Wednesday, 4 July 2012

Villeneuve sur Lot

Last night we had a most unusual evening in Villeneuve sur Lot.

Motoring through the Lot valley to get there we passed through numerous sleepy little towns - populated by Muslims of Arab origin. I was very surprised. I had been expecting to see bucolic farmers hanging drunkenly out the sides of their tractors, not men with beards and full length Arabian dress a la Bin Laden.

Villeneuve sur Lot is remarkably pretty but very run down.


And again, it is dominated by hoardes of Arab youths. While I was standing in the town square a fight broke out right next to me between two youths, egged on by the rest. It petered out and at least, unlike in Glasgow, no weapons were involved.
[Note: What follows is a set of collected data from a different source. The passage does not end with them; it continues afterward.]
theorem requestRefusal_iff {s : State} {i : Initiator} {w : WindowId} {code n : Nat} :
    requestRefusal s i w code = some n ↔ (code = 1 ∧ ownedByOther s i w = true ∧ n = 5)
      ∨ (code = 2 ∧ (s.owners[w] = .free ∨ ownedByOther s i w = true) ∧ n = 4)
      ∨ (code = 3 ∧ isPriority s i = false ∧ n = 6) ∨ (4 ≤ code ∧ n = 7) := by
  match code with
  | 0 => simp [requestRefusal]
  | 1 => simp [requestRefusal, @eq_comm Nat n]
  | 2 => simp [requestRefusal, @eq_comm Nat n]
  | 3 => cases h : isPriority s i <;> simp [requestRefusal, h, @eq_comm Nat n]
  | k + 4 => simp [requestRefusal, @eq_comm Nat n]

/-- The reason of a word's refusal is the one that R153 and R156 give for it, if any. -/
theorem wordRefusal_iff {s : State} {i : Initiator} {w : ControlWord} {n : Nat} :
    wordRefusal s i w = some n ↔ RefusedFor s i w.offset (field w.merged 0 8) n := by
  unfold wordRefusal
  generalize field w.merged 0 8 = code
  generalize w.offset = off
  constructor
  · intro h
    split at h
    · cases h
      exact .notConsole (by simpa using ‹(!isConsole s i) = true›)
    rename_i hc
    have hc : isConsole s i = true := by simpa using hc
    split at h
    · cases h
      exact .partPosted hc (isPartPosted_iff.1 ‹_›)
    split at h
    · rename_i hr
      cases h
      exact .setupOnly hc hr.1 (isSetupOnly_iff.1 hr.2)
    split at h
    · rename_i v hv
      obtain ⟨h1, h2⟩ := stagingWindow_iff.1 hv
      split at h
      · cases h
        obtain ⟨o, pr, h3, h4⟩ := ownedByOther_iff.1 ‹_›
        exact .notOwner v o pr hc h1 h2 h3 h4
      · cases h
    · split at h
      · rename_i v hv
        have ho := requestWindow_iff.1 hv
        rcases requestRefusal_iff.1 h with ⟨rfl, h1, rfl⟩ | ⟨rfl, h1, rfl⟩ | ⟨rfl, h1, rfl⟩ | ⟨h1, rfl⟩
        · obtain ⟨o, pr, h3, h4⟩ := ownedByOther_iff.1 h1
          exact .claimOwned v o pr hc ho rfl h3 h4
        · rcases h1 with h1 | h1
          · exact .releaseFree v hc ho rfl h1
          · obtain ⟨o, pr, h3, h4⟩ := ownedByOther_iff.1 h1
            exact .releaseOther v o pr hc ho rfl h3 h4
        · exact .seizeNotPriority v hc ho rfl h1
        · exact .badRequest v hc ho h1
      · cases h
  · intro h
    -- A request word is neither posted by the part nor open in SETUP alone, and lies in no staging record.
    have request : ∀ v : WindowId, off = 0x3000 + 8 * v.val → isPartPosted off = false ∧ isSetupOnly off = false
        ∧ stagingWindow off = none ∧ requestWindow off = some v := by
      intro v hv
      refine ⟨?_, ?_, ?_, requestWindow_iff.2 hv⟩
      · rw [← Bool.not_eq_true, isPartPosted_iff]
        omega
      · rw [← Bool.not_eq_true, isSetupOnly_iff]
        omega
      · rw [Option.eq_none_iff_forall_not_mem]
        intro u hu
        have := stagingWindow_iff.1 hu
        omega
    have asked : ∀ v : WindowId, isConsole s i = true → off = 0x3000 + 8 * v.val → requestRefusal s i v code = some n →
        (if (!isConsole s i) = true then some 1 else if isPartPosted off = true then some 2
          else if s.mode = .run ∧ isSetupOnly off = true then some 3
          else match stagingWindow off with
            | some v => if ownedByOther s i v = true then some 4 else none
            | none => match requestWindow off with
              | some v => requestRefusal s i v code
              | none => none) = some n := by
      intro v hc hv hr
      obtain ⟨h1, h2, h3, h4⟩ := request v hv
      simp [hc, h1, h2, h3, h4, hr]
    cases h with
    | notConsole hc => simp [hc]
    | partPosted hc hp => simp [hc, isPartPosted_iff.2 hp]
    | setupOnly hc hm hp =>
      have h1 : isPartPosted off = false := by
        rw [← Bool.not_eq_true, isPartPosted_iff]
        omega
      simp [hc, h1, hm, isSetupOnly_iff.2 hp]
    | notOwner v o pr hc hlo hhi ho hne =>
      have h1 : isPartPosted off = false := by
        rw [← Bool.not_eq_true, isPartPosted_iff]
        omega
      have h2 : isSetupOnly off = false := by
        rw [← Bool.not_eq_true, isSetupOnly_iff]
        omega
      simp [hc, h1, h2, stagingWindow_iff.2 ⟨hlo, hhi⟩, ownedByOther_iff.2 ⟨o, pr, ho, hne⟩]
    | releaseFree v hc hv hcode ho => exact asked v hc hv (requestRefusal_iff.2 (.inr (.inl ⟨hcode, .inl ho, rfl⟩)))
    | releaseOther v o pr hc hv hcode ho hne =>
      exact asked v hc hv (requestRefusal_iff.2 (.inr (.inl ⟨hcode, .inr (ownedByOther_iff.2 ⟨o, pr, ho, hne⟩), rfl⟩)))
    | claimOwned v o pr hc hv hcode ho hne =>
      exact asked v hc hv (requestRefusal_iff.2 (.inl ⟨hcode, ownedByOther_iff.2 ⟨o, pr, ho, hne⟩, rfl⟩))
    | seizeNotPriority v hc hv hcode hp => exact asked v hc hv (requestRefusal_iff.2 (.inr (.inr (.inl ⟨hcode, hp, rfl⟩))))
    | badRequest v hc hv hcode => exact asked v hc hv (requestRefusal_iff.2 (.inr (.inr (.inr ⟨hcode, rfl⟩))))

theorem isCovered_iff {t : Txn} {k : Nat} : isCovered t k = true ↔ CoversWord t k := by
  simp only [isCovered, CoversWord, strobeOn, Bool.or_eq_true]
  constructor
  · rintro (((h | h) | h) | h)
    · exact ⟨0, by omega, h⟩
    · exact ⟨1, by omega, h⟩
    · exact ⟨2, by omega, h⟩
    · exact ⟨3, by omega, h⟩
  · rintro ⟨j, hj, h⟩
    match j, hj with
    | 0, _ => exact .inl (.inl (.inl h))
    | 1, _ => exact .inl (.inl (.inr h))
    | 2, _ => exact .inl (.inr h)
    | 3, _ => exact .inr h

/-- A write covers no word beyond its strobes. -/
theorem coversWord_lt {t : Txn} {k : Nat} (h : CoversWord t k) : 4 * k < t.strobes.length := by
  obtain ⟨j, _, h⟩ := h
  apply Nat.lt_of_not_le
  intro hl
  rw [List.getD_eq_getElem?_getD, List.getElem?_eq_none (by omega)] at h
  cases h

/-- Word `k` of a control write with its merged value, as `coveredWords` makes it. -/
def wordAt (s : State) (t : Txn) (k : Nat) : ControlWord :=
  { index := k, offset := controlOffset s t + 4 * k
    merged := wordOf (mergedByte s.shadow t (controlOffset s t) (4 * k)) (mergedByte s.shadow t (controlOffset s t) (4 * k + 1))
      (mergedByte s.shadow t (controlOffset s t) (4 * k + 2)) (mergedByte s.shadow t (controlOffset s t) (4 * k + 3)) }

theorem coveredWords_eq (s : State) (t : Txn) : coveredWords s.shadow t (controlOffset s t)
    = ((List.range (t.length / 4)).filter (isCovered t)).map (wordAt s t) := rfl

/-- A word of a control write is refused as `WordRefused` says. -/
theorem wordRefused_iff {s : State} {t : Txn} {k n : Nat} :
    wordRefusal s t.initiator (wordAt s t k) = some n ↔ WordRefused s t k n := by
  rw [wordRefusal_iff]
  show RefusedFor s t.initiator _ (field (wordAt s t k).merged 0 8) n ↔ _
  rw [show field (wordAt s t k).merged 0 8 = mergedCode s t k from merged_code]
  rfl

theorem not_wordRefused_iff {s : State} {t : Txn} {k : Nat} :
    wordRefusal s t.initiator (wordAt s t k) = none ↔ ∀ n, ¬ WordRefused s t k n := by
  simp only [← wordRefused_iff, Option.eq_none_iff_forall_ne_some, ne_eq]

/-- The records of a run are those of its offers. -/
theorem offersFrom_records (s : State) (run : Run) (fuel : Nat) (p : Position) :
    (offersFrom s run fuel p).map (·.1) = recordsFrom s run fuel p := by
  induction fuel generalizing p with
  | zero => rfl
  | succ n ih =>
    unfold offersFrom recordsFrom
    cases nextRecord s run p with
    | none => rfl
    | some q => simp [ih]

theorem runOffers_records (s : State) (run : Run) : (runOffers s run).map (·.1) = runRecords s run :=
  offersFrom_records ..

end Sys2Proof.Machine
end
In Glasgow I would have been terrified but here it seemed like a piece of theatre put on by the local tourist board.

The town is dominated by a massive basilica that actually looks like a mosque but is St Catherine's RC Church.

God knows how many bricks it took to build it and why here in this small town. It reminded me of the massive basilica to St Theresa which dominates Lisieux in northern France.



Attended 6.30 evening Mass along with half a dozen other faithful souls.


There is a most lifelike statue to a 19th Century martyr within.


HUGE DISAPPOINTMENT:

All of the local restaurants specialising in regional cuisine were closed - infuriating. So went to a Basque restaurant which was excellent but not what I was looking for.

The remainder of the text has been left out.